Can someone help me in building the cron expression. I've a requirement where I need to run my Job on all the Saturdays at 9:00 AM in a year excluding 1st Saturday of the year.

I had tried with the below expression, but its not working..

0 0 9 ? 1 7#2,7#3,7#4 *, 0 0 9 ?  2-12 SAT *

• 0 0 9 ? 1 7#2,7#3,7#4 * - It means In the month of January run my job at 9:00 AM on 2nd,3rd,4th Saturdays. But the problem here is it is taking the Last saturday only (i.e. 7#4). In some tutorials I read that comma means it considers all the values but to my surprise it is considering only the last value)

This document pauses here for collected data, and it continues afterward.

-- ==== Sys2Proof/Word.lean ====
section
/-! DEFINITION. The word types of the LX9: a byte, a 32-bit register and instruction word (R12, R69). -/

namespace Sys2Proof

/-- One byte of memory (R7). -/
abbrev Byte := BitVec 8

/-- One 32-bit register, or one instruction word (R12, R69). -/
abbrev Word := BitVec 32

end Sys2Proof
end

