/-- Attributes of rows 0x5 and 0x6 (R104, R106, R117, R120, R123). `w2` is the register width of the second type. -/
def attrFloat (op : Nat) (ty ty2 : Ty) (w w2 : Nat) : Option Attr :=
  match op with
  | 0x50 | 0x51 | 0x52 => some (attrF w w w 0 tyFloat .f32 true true true)
  | 0x53 => some (attrF w w w w tyFloat .f32 true true true)
  | 0x54 | 0x55 => some (attrF w w w 0 tyFloat .f32 false true false)
  | 0x56 => some { attrF 32 w w 0 tyFloat .f32 false true false with xs := [0, 1, 2, 3, 4, 5, 6, 7] }
  | 0x57 => some { attrF 32 w 0 0 tyFloat .f32 false false false with xs := [0, 1] }
  | 0x58 => some (attrF w w 0 0 tyFloat .f32 true true false)
  | 0x59 => some (attrF w w 32 0 tyFloat .f32 true true true)
  | 0x5A | 0x5B => some (attrF 32 32 32 0 [.f16, .bf16] .f16 true true true)
  | 0x5C => some (attrF 32 32 32 32 [.f16, .bf16] .f16 true true true)
  | 0x5D | 0x5E => some (attrF 32 32 32 0 [.f16, .bf16] .f16 false true false)
  | 0x60 | 0x61 => some (attrF 32 32 0 0 tyApprox .f32 false true true)
  | 0x62 => some (attrF w w 0 0 tyFloat .f32 true true false)
  | 0x63 => some (attrF 32 32 0 0 tyApprox .f32 false true true)
  | 0x64 | 0x65 | 0x66 | 0x67 => some (attrF 32 32 0 0 tyApprox .f32 false true false)
  | 0x68 =>
    let ty := if ty = .dflt then Ty.f32 else ty
    some { attrF w w2 (if ty = .w64 then 32 else 0) 0 (tyCvtF ++ tyCvtI ++ [.w64]) .f32
             (ty ≠ .w64)
             (tyCvtF.contains ty || tyCvtF.contains ty2 || ty = .w64)
             ((tyFloat.contains ty) || (tyCvtI.contains ty && tyCvtI.contains ty2)) with
           ty2s := tyCvtF ++ tyCvtI ++ [.w64]
           xs := if tyFp8.contains ty then [0, 1] else [0] }
  | 0x69 =>
    let k := if ty.width = 16 then [0] else if ty.width = 8 then [0, 1] else [0, 1, 2, 3]
    some { attrF 32 32 32 32 tyPack .f32 (ty.isFloat) true (ty = .f16 ∨ ty = .bf16) with
           xs := if tyFp8.contains ty then k ++ [4, 5] else k }
  | 0x6A => some { attrF 32 32 0 0 tyPack .f32 false true false with xs := span 0 (32 / ty.width) }
  | 0x6B => some { attrG with dflt := .b32, types := [.b32, .b64], nw := true, d := w, a := 64, b := 64, c := 64,
                              xs := if ty = .b64 then [0, 1, 4, 5] else [0, 1, 2, 3, 4, 5, 6, 7] }
  | 0x6C => some { attrG with a := 64 }
  | _ => none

• 0 0 9 ? 2-12 SAT * - It means from the month of February till December I need to run my job at 9:00 AM.

I need to combine these 2 expressions in such a way it should satisfy my requirement.

Thanks In Advance

Answer 1

You need put compare in your program, not in cronjob. For example, in Unix shell script:

#!/usr/bin/env bash

date=$(date +%a)  
month=$(date +%m)
day=$($date +%e)  

if [ "$date" = "Sat" -a "$month" = "Jan" -a "$day" -lt 8 ];then
  echo "Doesn't run this script at 1st Saturday of the year."
  exit
fi

# put rest script

set the cronjob to run it only at 9am on Saturday

0 9 * * 6 YOUR_PROGRAM

Explanation:

  %a   locale's abbreviated weekday name (e.g., Sun)
  %b   locale's abbreviated month name (e.g., Jan)
  %e   day of month, space padded; same as %_d